【台北=西見由章】米国が2019年に台湾への売却を決定したM1A2Tエイブラムス戦車108両のうち、第1陣となる38両が16日未明、台湾北西部・新竹県の湖口駐屯地に搬入された。台湾陸軍の主力戦車は老朽化と旧式化が進んでおり、中国軍による台湾侵攻に備えて最新鋭の戦車を導入する。
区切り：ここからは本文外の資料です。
/-- The page whose image is a unit of the store region. -/
def State.storePage (s : State) (unit : Nat) : Nat :=
  match s.vm.pages.find? fun p => p.2.image && p.2.imageUnit == unit with
  | some (pk, _) => pk % 2 ^ 35 * pageBytes
  | none => 0

/-- An uncorrectable store sector met (R206): marked bad until the image is reloaded; the STORE_MEDIA event names the store page and the
sector, on every occurrence (22 R551). -/
def State.storeSector (s : State) (unit k : Nat) : State :=
  let s := { s with vm := { s.vm with badSectors := addNew s.vm.badSectors (unit * 512 + k) } }
  let s := s.raiseAt R.CEL_ERR_READ_UE none ((unit * 512 + k) * 4096) noTicket
  let (s, seq) := s.raiseSeq R.CEL_ERR_STORE_UE none ((unit * 512 + k) * 4096) noTicket true
  s.sendEvent 0x03 0 none (s.time (s.get R.ERR_CTL_REF_PORT)) [s.storePage unit, k, 0, seq.getD (2 ^ 64 - 1)]

/-- The sectors of a unit that cannot be read. -/
def State.badIn (s : State) (unit : Nat) : List Nat := (List.range 512).filter (s.sectorBad unit)

/-- A page read from its image by a move: the sectors that cannot be read poison their granules (R206). -/
def State.readImage (s : State) (pk unit : Nat) : State :=
  (s.badIn unit).foldl (fun (s : State) k =>
    (s.storeSector unit k).modPage pk fun p => { p with poison := setBits p.poison (k / 16) 1 1 }) s

/-- The commit of a move (R176): the new home is valid and the old one is not, in one step. -/
def State.commitMove (s : State) (id : Nat) (m : Move) : State :=
  let s := { s with vm := { s.vm with moves := tdel s.vm.moves id } }
  match s.page m.page with
  | none => s
  | some p =>
    match m.granule with
    | some g =>
      ((s.setPage m.page { p with oasis := setBits p.oasis g 1 (if m.inward then 1 else 0) }).countMove 2048 m.inward (!m.inward)).settleShrink
    | none =>
      let out := decide (stOrder p.st < stOrder m.toSt)
      let lines := (if 1 ≤ p.st ∧ p.st ≤ 3 then 32768 else 0) + (if m.toSt ≤ 3 then 32768 else 0)
      let s := s.setPage m.page { p with st := m.toSt, frame := m.toFrame, oasis := 0, gheat := [] }
      let s := s.countMove lines (m.inward && p.st != 0) out
      let s := if p.st = 3 then s.readImage m.page p.frame else s
      let s := if m.toSt = 3 then s.modPage m.page fun p => { p with poison := 0 } else s
      let s := if s.awaited m.page then s.holdPage m.page else s
      ((s.resolved m.page).settleRepairs).settleShrink

/-! ## The era, reruns and holds -/

/-- ERA_ADVANCE (R165): 2^DECAY_SHIFT lines have moved. -/
def execEraAdvance (s : State) : Host.Outcome State Fault Refusal :=
  let n := 2 ^ s.get R.MEM_CTL_DECAY_SHIFT
  if n ≤ s.vm.lines then
    .next (({ s with vm := { s.vm with lines := s.vm.lines - n } }).bump R.MEM_ERA_ERA 1)
  else .next s

/-- Whether a list of pages is resolved, or no further page of it can be placed (R185, R186); a return to an image needs no room. -/
def State.listDone (s : State) (toImage : Bool) (await : List Nat) : Bool :=
  await.isEmpty || (!toImage && await.all fun pk => !s.granaryRoom (pk / 2 ^ 35))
戦車38両は15日、貨物船で新北市の台北港に到着。カバーをかけた状態でトレーラーに積載され、駐屯地に次々と運び込まれた。行動不能に陥った戦車を牽引(けんいん)するM88A2「ハーキュリーズ」装甲回収車4両も搬入された。
M1A2Tエイブラムス戦車は今後、25年に42両、26年に28両が台湾に到着する見通し。購入の予算総額は約405億2400万台湾元(約1910億円)。
現在、台湾陸軍の主力戦車は1994~96年に米国から計460両購入したM60A3や、450両の台湾製CM11など。有力紙の自由時報(電子版)は13日、台湾軍関係者の話として、今後、M60A3については能力向上を行い、CM11は段階的に退役させる方針だと伝えた。
また台湾の国防部(国防省に相当)は、105ミリ砲を搭載した機動性の高い装輪戦闘車両「装輪戦車」の自主開発も進めている。